┏━━

/-- An entry fires on a rise, by its action and the mode as it stands (R162, R163, R166): a reminder acts; a wake acts,
and takes STANDBY to SERVICE; a view tune in SERVICE tunes slot 0, or is missed where the service is gone; a recording
in SERVICE or STANDBY is missed where another run has its slot, and runs otherwise. What the mode forbids is missed. The
SCHEDULE notice is raised, the other entries keep all but what interruptions and damage leave on them, and what tuning
does not touch is as it was. -/
structure State.takesRise (s t : State) (n : Fin 24) : Prop where
  left : (t.entry n).state ≠ .armed
  others : ∀ i, i ≠ n → (t.entry i).core = (s.entry i).core
  tables : t.tables = s.tables
  flag : t.link.flags[5] = true
  forbidden : (s.mode = .config ∧ (s.entry n).action ≠ .remind)
      ∨ (s.mode ≠ .service ∧ ∃ sid, (s.entry n).action = .viewTune sid) →
    s.turned t n { s.entry n with state := .missed, missed := some .mode }
  reminds : (s.entry n).action = .remind ∨ (s.mode = .service ∧ (s.entry n).action = .wake) →
    s.turned t n { s.entry n with state := .done }
  wakes : s.mode = .standby → (s.entry n).action = .wake → t.entry n = { s.entry n with state := .done }
    ∧ t.mode = .service ∧ t.gate.standby = false ∧ t.link.flags[8] = true
  viewGone : ∀ sid, s.mode = .service → (s.entry n).action = .viewTune sid → s.untunable sid →
    s.turned t n { s.entry n with state := .missed, missed := some .refused, lastTune := some .noSuch }
  viewTunes : ∀ v l, s.mode = .service → (s.entry n).action = .viewTune v.sid → s.mayTune 0 v l →
    t.tuned 0 v l .user ∧ t.entry n = { s.entry n with state := .done, lastTune := some .accepted }
  viewHeld : ∀ v, s.mode = .service → (s.entry n).action = .viewTune v.sid → s.holdsOn 0 v →
    s.heldOn t 0 .user ∧ t.entry n = { s.entry n with state := .done, lastTune := some .ok }
  busy : ∀ k sid m, s.mode = .service ∨ s.mode = .standby → (s.entry n).action = .record k sid m →
    s.slotRuns n k → s.turned t n { s.entry n with state := .missed, missed := some .conflict }
  records : ∀ k v m, s.mode = .service ∨ (s.mode = .standby ∧ 3 ≤ k.val) →
    (s.entry n).action = .record k v.sid m → ¬ s.slotRuns n k →
    let runs := s.runsFrom (s.entry n) m
    (s.untunable v.sid →
      s.turned t n { runs with retry := some (s.clock.uptimeMs + 30000), lastTune := some .noSuch })
    ∧ (∀ l, s.mayTune k v l →
      t.tuned k v l (.schedule n) ∧ t.entry n = { runs with lastTune := some .accepted })
    ∧ (s.holdsOn k v → s.heldOn t k (.schedule n) ∧ t.entry n = { runs with lastTune := some .ok })

/-- The entries of a list take the rise of a cell one after another: each that is ARMED on it when its turn comes fires
in the mode as it then stands (R166). -/
inductive State.risesThrough (c : Fin 8) : State → List (Fin 24) → State → Prop
  | done (s : State) : risesThrough c s [] s
  | fires {s t u : State} {n : Fin 24} {rest : List (Fin 24)} (waits : s.waitsRise c n) (takes : s.takesRise t n)
      (on : risesThrough c t rest u) : risesThrough c s (n :: rest) u
  | passes {s u : State} {n : Fin 24} {rest : List (Fin 24)} (waits : ¬ s.waitsRise c n)
      (on : risesThrough c s rest u) : risesThrough c s (n :: rest) u

/-- Some rises are taken in order, each by the entries in ascending number (R152, R166). -/
inductive State.takesRises : State → List (Fin 8) → State → Prop
  | done (s : State) : takesRises s [] s
  | rise {s t u : State} {c : Fin 8} {rest : List (Fin 8)} (first : State.risesThrough c s allEntries t)
      (on : takesRises t rest u) : takesRises s (c :: rest) u

/-- The rises under way are taken, and then those that this made, until none is left (log 7). -/
inductive State.settlesTo : State → State → Prop
  | done {s : State} (quiet : s.auxRises = []) : settlesTo s s
  | round {s t u : State} (waiting : s.auxRises ≠ []) (taken : State.takesRises { s with auxRises := [] } s.auxRises t)
      (on : settlesTo t u) : settlesTo s u

/-- A run of an entry has come to its end: in UTC, or for AUX_RISE in seconds of uptime (R163). -/
def State.runEnded (s : State) (e : Entry) (stop : Nat) : Prop :=
  e.state = .running ∧ e.endTime = some stop
    ∧ ((∃ c, e.trigger = .auxRise c) ∧ stop ≤ s.clock.uptimeMs / 1000
      ∨ (∀ c, e.trigger ≠ .auxRise c) ∧ ∃ now, s.now? = some now ∧ stop ≤ now)

end Machine

end Sys2Proof
end

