/-- PATROL_VISIT moves on one place, to come again 50 ms later. At an empty or a clean place, and at the place
whose rewrite is pending, which the register serves, it does nothing else. A single disturbed bit is counted, and a
rewrite posted to complete in 1 ms, or, with one pending at another place, a second error recorded. An entry past
correction goes, recorded as lost with the place visited and the count raised by 1 for it and for each entry that its
removal found lost too, and noticed (R112 to R116). SCRUB_REWRITE writes the pending place with the register's
contents, its bits no longer disturbed, and empties the register; with none pending nothing happens. A place disturbed
by a single bit is thus made clean and changed in nothing else (R113). -/
def Obligations.PatrolAndScrub : Prop :=
  (∀ s : State, s.live → s.guide.ok →
      let n := s.guide.patrol
      let on := { s with guide := { s.guide with
        patrol := (n + 1) % 2048, patrolDue := some (s.clock.uptimeMs + 50) } }
      let counted := some (s.faults.guideCorrected.getD 0 + 1)
      ((∀ p ∈ s.guide.places, p.num ≠ n ∨ p.disturbed = 0) →
        ∃ t, exec .patrolVisit s = .next t ∧ s.unanswered t ∧ on.unmoved t)
      ∧ (∀ r, s.guide.scrub = some r → r.place = n →
        ∃ t, exec .patrolVisit s = .next t ∧ s.unanswered t ∧ on.unmoved t)
      ∧ (∀ p ∈ s.guide.places, p.num = n → p.disturbed = 1 →
        (s.guide.scrub = none → ∃ t, exec .patrolVisit s = .next t ∧ s.unanswered t
          ∧ t.faults = { s.faults with guideCorrected := counted } ∧ t.link.flags[9] = true
          ∧ t.noted = ({ on with guide := { on.guide with
              scrub := some { place := n, contents := p.ev, due := s.clock.uptimeMs + 1 } } }).noted)
        ∧ (∀ r, s.guide.scrub = some r → r.place ≠ n → ∃ t, exec .patrolVisit s = .next t ∧ s.unanswered t
          ∧ t.faults = { s.faults with guideCorrected := counted, guideSecond := some n }
          ∧ t.link.flags[9] = true ∧ t.noted = on.noted))
      ∧ (∀ p ∈ s.guide.places, p.num = n → 2 ≤ p.disturbed →
        (∀ r, s.guide.scrub = some r → r.place ≠ n) → ∃ t, exec .patrolVisit s = .next t ∧ s.unanswered t
          ∧ t.tables = s.tables ∧ t.guide.places.Sublist s.guide.places
          ∧ (∀ q ∈ t.guide.places, q.num ≠ n) ∧ t.link.flags[3] = true ∧ t.link.flags[9] = true
          ∧ (s.noRise → t.faults.guideLost = some (n, (s.faults.guideLost.map (·.2)).getD 0
              + BitVec.ofNat 32 (s.guide.places.length - t.guide.places.length))
            ∧ t.guide.counters.damaged = s.guide.counters.damaged
              + BitVec.ofNat 32 (s.guide.places.length - t.guide.places.length))))
  ∧ (∀ s : State, s.live →
        (s.guide.scrub = none → ∃ t, exec .scrubRewrite s = .next t ∧ s.unanswered t ∧ s.unmoved t)
        ∧ (∀ r, s.guide.scrub = some r → s.guide.ok → ∃ t, exec .scrubRewrite s = .next t ∧ s.unanswered t
          ∧ ({ s with guide := { s.guide with
                scrub := none
                places := s.guide.places.map fun p : Place =>
                  if p.num = r.place then { p with disturbed := 0 } else p } }).unmoved t))
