/-! ### countGood -/

@[simp] theorem State.countGood_pending (s : State) :
    s.countGood.pending = s.pending := rfl
@[simp] theorem State.countGood_power (s : State) :
    s.countGood.power = s.power := rfl
@[simp] theorem State.countGood_booted (s : State) :
    s.countGood.booted = s.booted := rfl
@[simp] theorem State.countGood_restarting (s : State) :
    s.countGood.restarting = s.restarting := rfl
@[simp] theorem State.countGood_mode (s : State) :
    s.countGood.mode = s.mode := rfl
@[simp] theorem State.countGood_clock (s : State) :
    s.countGood.clock = s.clock := rfl
@[simp] theorem State.countGood_faults (s : State) :
    s.countGood.faults = s.faults := rfl
@[simp] theorem State.countGood_store (s : State) :
    s.countGood.store = s.store := rfl
@[simp] theorem State.countGood_carriers (s : State) :
    s.countGood.carriers = s.carriers := rfl
@[simp] theorem State.countGood_classes (s : State) :
    s.countGood.classes = s.classes := rfl
@[simp] theorem State.countGood_lanes (s : State) :
    s.countGood.lanes = s.lanes := rfl
@[simp] theorem State.countGood_arb (s : State) :
    s.countGood.arb = s.arb := rfl
@[simp] theorem State.countGood_sweep (s : State) :
    s.countGood.sweep = s.sweep := rfl
@[simp] theorem State.countGood_services (s : State) :
    s.countGood.services = s.services := rfl
@[simp] theorem State.countGood_slots (s : State) :
    s.countGood.slots = s.slots := rfl
@[simp] theorem State.countGood_router (s : State) :
    s.countGood.router = s.router := rfl
@[simp] theorem State.countGood_access (s : State) :
    s.countGood.access = s.access := rfl
@[simp] theorem State.countGood_guide (s : State) :
    s.countGood.guide = s.guide := rfl
@[simp] theorem State.countGood_parental (s : State) :
    s.countGood.parental = s.parental := rfl
@[simp] theorem State.countGood_gate (s : State) :
    s.countGood.gate = s.gate := rfl
@[simp] theorem State.countGood_schedule (s : State) :
    s.countGood.schedule = s.schedule := rfl
@[simp] theorem State.countGood_auxRises (s : State) :
    s.countGood.auxRises = s.auxRises := rfl
@[simp] theorem State.countGood_out (s : State) :
    s.countGood.out = s.out := rfl
@[simp] theorem State.countGood_nature (s : State) :
    s.countGood.nature = s.nature := rfl
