-- ==== Sys2Proof/Laws/Acts.lean ====
section
/-! SUPPORT. What tuning, stopping, the schedule unit and a mode change can do, said once: the relation `Acts`.
They touch no table, clock, purse, purchase, store, profile record or reply; they write no schedule entry
and arm none; and only a WAKE entry, fired in STANDBY, changes the mode of itself. -/

namespace Sys2Proof.Machine

open Sys2Proof

/-- What a state and one that the schedule unit or the switch engine leads to have in common. -/
structure Acts (s t : State) : Prop where
  calm : t.calm = s.calm
  off : ∀ l, (t.lane l).state = .off ↔ (s.lane l).state = .off
  tally : ∀ l, (t.lane l).tally = (s.lane l).tally
  gate : s.gate.ok → t.gate.ok
  queue : s.arb.ok → t.arb.ok
  filters : KeySorted Filter.key s.router.filters → KeySorted Filter.key t.router.filters
  notices : s.link.notices.length ≤ 32 → t.link.notices.length ≤ 32
  flags : ∀ i : Fin 10, s.link.flags[i] = true → t.link.flags[i] = true
  guide : s.guide.ok → t.guide.ok
  armed : ∀ n, (t.entry n).state = .armed → (s.entry n).state = .armed
  mode : s.noWake → t.mode = s.mode
  sheds : t.guide.places.Sublist s.guide.places
  stays : KeySorted (·.num) s.guide.places →
    ∀ p ∈ s.guide.places, p.disturbed ≤ 1 → p ∈ t.guide.places

theorem Acts.refl (s : State) : Acts s s :=
  ⟨rfl, fun _ => .rfl, fun _ => rfl, id, id, id, id, fun _ => id, id, fun _ => id, fun _ => rfl,
    .refl _, fun _ _ h _ => h⟩

theorem calm_entry {s t : State} (h : t.calm = s.calm) (n : Fin 24) :
    (t.entry n).trigger = (s.entry n).trigger ∧ (t.entry n).action = (s.entry n).action := by
  have h1 : (t.calm.schedule)[n] = (s.calm.schedule)[n] := by rw [h]
  simp only [State.calm, Fin.getElem_fin, Vector.getElem_map] at h1
  exact ⟨(congrArg Entry.trigger h1 :), (congrArg Entry.action h1 :)⟩

theorem Acts.noWake {s t : State} (h : Acts s t) (w : s.noWake) : t.noWake := fun n hn => by
  rw [(calm_entry h.calm n).2]; exact w n (h.armed n hn)

theorem Acts.noRise {s t : State} (h : Acts s t) (w : s.noRise) : t.noRise := fun n c hn => by
  rw [(calm_entry h.calm n).1]; exact w n c (h.armed n hn)

theorem Acts.trans {s t u : State} (h : Acts s t) (g : Acts t u) : Acts s u :=
  ⟨g.calm.trans h.calm, fun l => (g.off l).trans (h.off l), fun l => (g.tally l).trans (h.tally l),
   g.gate ∘ h.gate, g.queue ∘ h.queue, g.filters ∘ h.filters, g.notices ∘ h.notices,
   fun i => g.flags i ∘ h.flags i, g.guide ∘ h.guide, fun n => h.armed n ∘ g.armed n,
   fun w => (g.mode (h.noWake w)).trans (h.mode w),
   g.sheds.trans h.sheds, fun hs p hp hd => g.stays (hs.sublist h.sheds) p (h.stays hs p hp hd) hd⟩

variable {s t : State}

theorem still_entry (h : t.still = s.still) (n : Fin 24) : (t.entry n).core = (s.entry n).core := by
  have h1 : (t.still.schedule)[n] = (s.still.schedule)[n] := by rw [h]
  simpa only [State.still, State.entry, Fin.getElem_fin, Vector.getElem_map] using h1

theorem still_slot (h : t.still = s.still) (j : Fin 5) : (t.slot j).core = (s.slot j).core := by
  have h1 : (t.still.slots)[j] = (s.still.slots)[j] := by rw [h]
  simpa only [State.still, State.slot, Fin.getElem_fin, Vector.getElem_map] using h1

theorem calm_of_still (h : t.still = s.still) : t.calm = s.calm := by
  have e1 : t.slots.map (fun x : Slot => ({ profile := x.profile } : Slot))
      = s.slots.map fun x => { profile := x.profile } := by
    ext1 i hi
    simp only [Vector.getElem_map]
    have := congrArg Slot.profile (still_slot h ⟨i, hi⟩)
    exact congrArg (fun p => ({ profile := p } : Slot)) this
  have e2 : t.schedule.map (fun e : Entry => ({ trigger := e.trigger, action := e.action } : Entry))
      = s.schedule.map fun e => { trigger := e.trigger, action := e.action } := by
    ext1 i hi
    simp only [Vector.getElem_map]
    have h1 := congrArg Entry.trigger (still_entry h ⟨i, hi⟩)
    have h2 := congrArg Entry.action (still_entry h ⟨i, hi⟩)
    have h1 : t.schedule[i].trigger = s.schedule[i].trigger := h1
    have h2 : t.schedule[i].action = s.schedule[i].action := h2
    rw [h1, h2]
  have e3 : t.parental = s.parental := (congrArg State.parental h :)
  unfold State.calm
  rw [e1, e2, e3, h]

/-- What movement does, the schedule unit may. -/
theorem Flow.acts {k : Option (Fin 5)} (h : Flow k s t) : Acts s t :=
  ⟨calm_of_still h.still, h.off, h.tally, h.gate, h.queue, h.filters, h.notices, h.flags, h.guide,
   fun n hn => by rw [← hn]; exact (congrArg Entry.state (still_entry h.still n)).symm,
   fun _ => (congrArg State.mode h.still :), h.sheds, h.stays⟩

theorem Acts.flow {u : State} (h : Acts s t) (g : Flow none t u) : Acts s u := h.trans g.acts

/-! ### The single changes -/

/-- A slot changed, its profile left. -/
theorem Acts.modSlot (j : Fin 5) (f : Slot → Slot) (hf : (f (t.slot j)).profile = (t.slot j).profile)
    (h : Acts s t) : Acts s (t.modSlot j f) := by
  refine h.trans ⟨?_, fun _ => .rfl, fun _ => rfl, id, id, id, id, fun _ => id, id, fun _ => id,
    fun _ => rfl, .refl _, fun _ _ h _ => h⟩
  have : (t.modSlot j f).slots.map (fun x : Slot => ({ profile := x.profile } : Slot))
      = t.slots.map fun x => { profile := x.profile } := by
    ext1 i hi
    simp only [State.modSlot_slots, Vector.getElem_map, Fin.getElem_fin, Vector.getElem_set]
    split
    · subst_vars; exact (congrArg (fun p => ({ profile := p } : Slot)) hf :)
    · rfl
  exact (congrArg (fun v => { t.calm with slots := v }) this :)

/-- A schedule entry changed, its trigger and action left, and not armed. -/
theorem Acts.modEntry (n : Fin 24) (f : Entry → Entry) (h1 : (f (t.entry n)).trigger = (t.entry n).trigger)
    (h2 : (f (t.entry n)).action = (t.entry n).action)
    (h3 : (f (t.entry n)).state = .armed → (t.entry n).state = .armed) (h : Acts s t) :
    Acts s (t.modEntry n f) := by
  refine h.trans ⟨?_, fun _ => .rfl, fun _ => rfl, id, id, id, id, fun _ => id, id, fun i => ?_,
    fun _ => rfl, .refl _, fun _ _ h _ => h⟩
  · have : (t.modEntry n f).schedule.map (fun e : Entry => ({ trigger := e.trigger, action := e.action } : Entry))
        = t.schedule.map fun e => { trigger := e.trigger, action := e.action } := by
      ext1 i hi
      simp only [State.modEntry_schedule, Vector.getElem_map, Fin.getElem_fin, Vector.getElem_set]
      split
      · subst_vars
        have h1 : (f t.schedule[n]).trigger = t.schedule[n].trigger := h1
        have h2 : (f t.schedule[n]).action = t.schedule[n].action := h2
        simp only [Fin.getElem_fin] at h1 h2 ⊢
        rw [h1, h2]
      · rfl
    exact (congrArg (fun v => { t.calm with schedule := v }) this :)
  · by_cases hi : n = i
    · subst hi; simpa [State.entry, State.modEntry] using h3
    · have : (n : Nat) ≠ i := fun e => hi (Fin.ext e)
      simp [State.entry, State.modEntry, this]

theorem Acts.unlocks (f : Parental → Parental)
    (hf : { f t.parental with unlocks := Vector.replicate 3 none }
      = { t.parental with unlocks := Vector.replicate 3 none }) (h : Acts s t) :
    Acts s (t.modParental f) :=
  h.trans ⟨(congrArg (fun v => { t.calm with parental := v }) hf :), fun _ => .rfl, fun _ => rfl, id, id, id, id,
    fun _ => id, id, fun _ => id, fun _ => rfl,
    .refl _, fun _ _ h _ => h⟩

theorem Acts.endUnlock (v : Fin 3) (h : Acts s t) : Acts s (endUnlock v t) := by
  unfold Machine.endUnlock
  split
  · exact h
  · exact (h.unlocks _ rfl).flow ((Flow.refl none _).gateReport _)

theorem Acts.endUnlockOf (j : Fin 5) (h : Acts s t) : Acts s (endUnlockOf j t) := by
  unfold Machine.endUnlockOf
  split
  · exact h.endUnlock _
  · exact h

theorem Acts.forEach {α : Type} {l : List α} {f : α → State → State}
    (hf : ∀ a ∈ l, ∀ u, Acts s u → Acts s (f a u)) (h : Acts s t) : Acts s (forEach l f t) :=
  forEach_keeps (P := Acts s) hf h

theorem nobody (s : State) : ∀ j ∈ (none : Option (Fin 5)), s.outSlot j := by simp

/-! ### Tuning and stopping (R9 to R13, R24, R25) -/

theorem Acts.overrideEntry (j : Fin 5) (h : Acts s t) : Acts s (overrideEntry j t) := by
  unfold Machine.overrideEntry
  split
  · exact h
  · exact h.modEntry _ _ rfl rfl (fun e => by cases e)

theorem Acts.beginOn (v : Service) (r : Reason) (f : Slot → Slot) (j : Fin 5)
    (hf : ∀ x : Slot, (f x).profile = x.profile) (h : Acts s t) : Acts s (beginOn v r f j t) := by
  unfold Machine.beginOn
  exact (h.flow (((Flow.refl none t).dequeue _).dropFilters j)).modSlot j _ (by rw [hf]; rfl)

theorem Acts.claimOn (v : Service) (l : Option (Fin 3)) (j : Fin 5) (h : Acts s t) :
    Acts s (claimOn v l j t) :=
  h.flow ((((((Flow.refl none _).reportLeft j).determine j).updateRating j).releaseLeft (nobody _) _).claim
    (nobody _) _ (by simp) |>.homeRedecide (nobody _))

theorem Acts.restartOn (v : Service) (j : Fin 5) (h : Acts s t) : Acts s (restartOn v j t) :=
  (h.beginOn _ _ _ _ fun _ => rfl).claimOn _ _ _

theorem Acts.acceptTune (v : Service) (o : Origin) (j : Fin 5) (h : Acts s t) :
    Acts s (acceptTune v o j t) := by
  unfold Machine.acceptTune
  have h1 := h.beginOn v .none (fun sl : Slot => { sl with
    origin := o, cellsOut := 0, unkeyed := 0, gaps := 0, cur := none }) j fun _ => rfl
  exact (h1.endUnlockOf j).claimOn v _ j

theorem Acts.takeOverSlot (n : Fin 24) (j : Fin 5) (h : Acts s t) : Acts s (takeOverSlot n j t) :=
  (h.modSlot j (fun sl => { sl with origin := .schedule n }) rfl).flow ((Flow.refl none _).syncSlots _)

theorem Acts.tuneForEntry (n : Fin 24) (j : Fin 5) (sid : Nat) (h : Acts s t) :
    Acts s (tuneForEntry n j sid t).2 := by
  unfold Machine.tuneForEntry
  split
  · exact h
  · split
    · exact h
    · split
      · exact h
      · split
        · exact h.takeOverSlot _ _
        · exact h.acceptTune _ _ _

theorem Acts.freeSlot (r : Reason) (j : Fin 5) (h : Acts s t) : Acts s (freeSlot r j t) := by
  unfold Machine.freeSlot
  have h1 : Acts s (dropFilters j (t.modArb (Arbiter.dequeue (.slot j)))) :=
    h.flow (((Flow.refl none t).dequeue _).dropFilters j)
  have h2 := (h1.modSlot j (fun sl => { sl with
    state := .free, reason := r, service := none, carrier := none, lane := none, origin := .user,
    retune := 0, cur := none }) rfl).endUnlockOf j
  exact h2.flow ((((Flow.refl none _).reportLeft j).updateRating j).releaseLeft (nobody _) _)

┗━━

=== Required action ===
Your answer consists solely of the lines from the top of the records above through the line that contains "and takes STANDBY", each echoed exactly.

=== The answer ===
/-- An entry fires on a rise, by its action and the mode as it stands (R162, R163, R166): a reminder acts; a wake acts,
and takes STANDBY to SERVICE; a view tune in SERVICE tunes slot 0, or is missed where the service is gone; a recording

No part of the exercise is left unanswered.